Provided material below:

theorem busWriteWord_rom {a v : Word} {s : State} (hc : s.cfg.mapWf) (ha : a.toNat % 4 = 0) (h : a.toNat < s.cfg.ramBase) :
    busWriteWord a v s = .fault (.romWrite a s) := by
  simp [busWriteWord, busWriteAligned, ha, (route_eq_rom hc).mpr h]

theorem busWriteWord_invalid {a v : Word} {s : State} (hc : s.cfg.mapWf) (ha : a.toNat % 4 = 0) (h : s.cfg.ioEnd ≤ a.toNat) :
    busWriteWord a v s = .fault (.invalidAddress a s) := by
  simp [busWriteWord, busWriteAligned, ha, (route_eq_none hc).mpr h]

theorem busWriteWord_misaligned {a v : Word} {s : State} (hm : s.cfg.misaligned = .fault) (ha : a.toNat % 4 ≠ 0) :
    busWriteWord a v s = .fault (.misalignedAccess a s) := by
  simp [busWriteWord, ha, hm]

/-- All a routed byte write can do when it answers (R39). -/
theorem busWriteByte_eq_next {a : Word} {v : Byte} {s t : State} (hc : s.cfg.mapWf) (h : busWriteByte a v s = .next t) :
    (s.cfg.ramBase ≤ a.toNat ∧ a.toNat < s.cfg.ioBase ∧ t = s.setMem (s.mem.write a.toNat v)) ∨
      (s.cfg.ioBase ≤ a.toNat ∧ a.toNat < s.cfg.ioEnd ∧ t = ioWriteByte a v s) := by
  unfold busWriteByte at h
  split at h
  · cases h
  · cases h
  · next b hne hb =>
    cases h
    exact .inl ⟨((route_eq_writable hc).mp ⟨b, by rintro rfl; exact hne rfl, hb⟩).1,
      ((route_eq_writable hc).mp ⟨b, by rintro rfl; exact hne rfl, hb⟩).2, rfl⟩
  · next hb =>
    cases h
    exact .inr ⟨((route_eq_io hc).mp hb).1, ((route_eq_io hc).mp hb).2, rfl⟩

/-- All a routed aligned word write can do when it answers (R37). -/
theorem busWriteAligned_eq_next {a v : Word} {s t : State} (hc : s.cfg.mapWf) (h : busWriteAligned a v s = .next t) :
    (s.cfg.ramBase ≤ a.toNat ∧ a.toNat < s.cfg.ioBase ∧ t = s.setMem (s.mem.writeWord a.toNat v)) ∨
      (s.cfg.ioBase ≤ a.toNat ∧ a.toNat < s.cfg.ioEnd ∧ t = ioWriteWord a v s) := by
  unfold busWriteAligned at h
  split at h
  · cases h
  · cases h
  · next b hne hb =>
    cases h
    exact .inl ⟨((route_eq_writable hc).mp ⟨b, by rintro rfl; exact hne rfl, hb⟩).1,
      ((route_eq_writable hc).mp ⟨b, by rintro rfl; exact hne rfl, hb⟩).2, rfl⟩
  · next hb =>
    cases h
    exact .inr ⟨((route_eq_io hc).mp hb).1, ((route_eq_io hc).mp hb).2, rfl⟩

theorem busWriteByte_storeSafe {a : Word} {v : Byte} {s t : State} (hc : s.cfg.mapWf) (h : busWriteByte a v s = .next t) :
    StoreSafe s t := by
  rcases busWriteByte_eq_next hc h with ⟨h1, h2, rfl⟩ | ⟨-, -, rfl⟩
  · exact .writeByte v h1 h2
  · exact .ioWriteWord _ _ s

/-- Whatever a word write does, it is safe: the regions being whole numbers of words keeps it inside one. -/
theorem busWriteWord_storeSafe {a v : Word} {s t : State} (hc : s.cfg.mapWf)
    (h : busWriteWord a v s = .next t) : StoreSafe s t := by
  unfold busWriteWord at h
  split at h
  · next ha =>
    rcases busWriteAligned_eq_next hc h with ⟨h1, h2, rfl⟩ | ⟨-, -, rfl⟩
    · exact .writeWord v h1 (by have := ioBase_mod hc; omega)
    · exact .ioWriteWord _ _ s
  · split at h
    · cases h
    · obtain ⟨t1, h1, h⟩ := Res.bind_eq_next.mp h
      obtain ⟨t2, h2, h⟩ := Res.bind_eq_next.mp h
      obtain ⟨t3, h3, h⟩ := Res.bind_eq_next.mp h
      have s1 := busWriteByte_storeSafe hc h1
      have s2 := s1.trans (busWriteByte_storeSafe (by rw [s1.cfg]; exact hc) h2)
      have s3 := s2.trans (busWriteByte_storeSafe (by rw [s2.cfg]; exact hc) h3)
      exact s3.trans (busWriteByte_storeSafe (by rw [s3.cfg]; exact hc) h)

theorem memWrite_storeSafe {a v : Word} {s t : State} (hc : s.cfg.mapWf) (h : memWrite a v s = .next t) :
    StoreSafe s t :=
  (StoreSafe.agentsAct s).trans (busWriteWord_storeSafe (s := s.agentsAct) hc h)

/-- A word write over the bus to RAM or VRAM (R37). -/
theorem memWrite_ram {a v : Word} {s : State} (hc : s.cfg.mapWf) (ha : a.toNat % 4 = 0) (h1 : s.cfg.ramBase ≤ a.toNat)
    (h2 : a.toNat < s.cfg.ioBase) :
    memWrite a v s = .next (s.agentsAct.setMem (s.mem.writeWord a.toNat v)) :=
  busWriteWord_ram (s := s.agentsAct) hc ha h1 h2

/-- A byte write leaves the registers, the flags, the halt bit and the configuration alone. -/
theorem busWriteByte_sameCpu {a : Word} {v : Byte} {s t : State} (h : busWriteByte a v s = .next t) : SameCpu s t := by
  unfold busWriteByte at h
  split at h <;> cases h
  · exact ⟨rfl, rfl, rfl, rfl, rfl, rfl, rfl⟩
  · exact ioWriteWord_sameCpu _ _ s

/-- A word write leaves the registers, the flags, the halt bit and the configuration alone. -/
theorem busWriteWord_sameCpu {a v : Word} {s t : State} (h : busWriteWord a v s = .next t) : SameCpu s t := by
  unfold busWriteWord at h
  split at h
  · unfold busWriteAligned at h
    split at h <;> cases h
    · exact ⟨rfl, rfl, rfl, rfl, rfl, rfl, rfl⟩
    · exact ioWriteWord_sameCpu _ _ s
  · split at h
    · cases h
    · obtain ⟨t1, h1, h⟩ := Res.bind_eq_next.mp h
      obtain ⟨t2, h2, h⟩ := Res.bind_eq_next.mp h
      obtain ⟨t3, h3, h⟩ := Res.bind_eq_next.mp h
      exact (((busWriteByte_sameCpu h1).trans (busWriteByte_sameCpu h2)).trans
        (busWriteByte_sameCpu h3)).trans (busWriteByte_sameCpu h)

theorem memWrite_sameCpu {a v : Word} {s t : State} (h : memWrite a v s = .next t) : SameCpu s t :=
  (SameCpu.agentsAct s).trans (busWriteWord_sameCpu h)

/-! ### Faults and refusals of accesses -/

theorem busReadByte_eq_fault {a : Word} {s : State} {k : Fault} (h : busReadByte a s = .fault k) :
    k = .invalidAddress a s := by
  unfold busReadByte at h
  split at h <;> cases h
  rfl

theorem busReadByte_ne_refused {a : Word} {s : State} {x : Refusal} : busReadByte a s ≠ .refused x := by
  unfold busReadByte
  split <;> simp

theorem busWriteByte_ne_refused {a : Word} {v : Byte} {s : State} {x : Refusal} : busWriteByte a v s ≠ .refused x := by
  unfold busWriteByte
  split <;> simp

theorem busReadWord_ne_refused {a : Word} {s : State} {x : Refusal} : busReadWord a s ≠ .refused x := by
  unfold busReadWord busReadAligned busReadBytes
  split
  · split <;> simp
  · split
    · simp
    · simp [Res.bind_eq_refused, busReadByte_ne_refused]

theorem busWriteWord_ne_refused {a v : Word} {s : State} {x : Refusal} : busWriteWord a v s ≠ .refused x := by
  unfold busWriteWord busWriteAligned busWriteBytes
  split
  · split <;> simp
  · split
    · simp
    · simp [Res.bind_eq_refused, busWriteByte_ne_refused]

theorem memRead_ne_refused {a : Word} {s : State} {x : Refusal} : memRead a s ≠ .refused x := by
  simp [memRead, Res.bind_eq_refused, busReadWord_ne_refused]

theorem memWrite_ne_refused {a v : Word} {s : State} {x : Refusal} : memWrite a v s ≠ .refused x :=
  busWriteWord_ne_refused

end Sys2Proof.Machine
end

End of Provided material.

Directions –
Only an exact copy is wanted here: the line containing "memWrite a v s ≠" and every later line, up to and including the last line of the listing.

Worked solution –
theorem memWrite_ne_refused {a v : Word} {s : State} {x : Refusal} : memWrite a v s ≠ .refused x :=
  busWriteWord_ne_refused

end Sys2Proof.Machine
end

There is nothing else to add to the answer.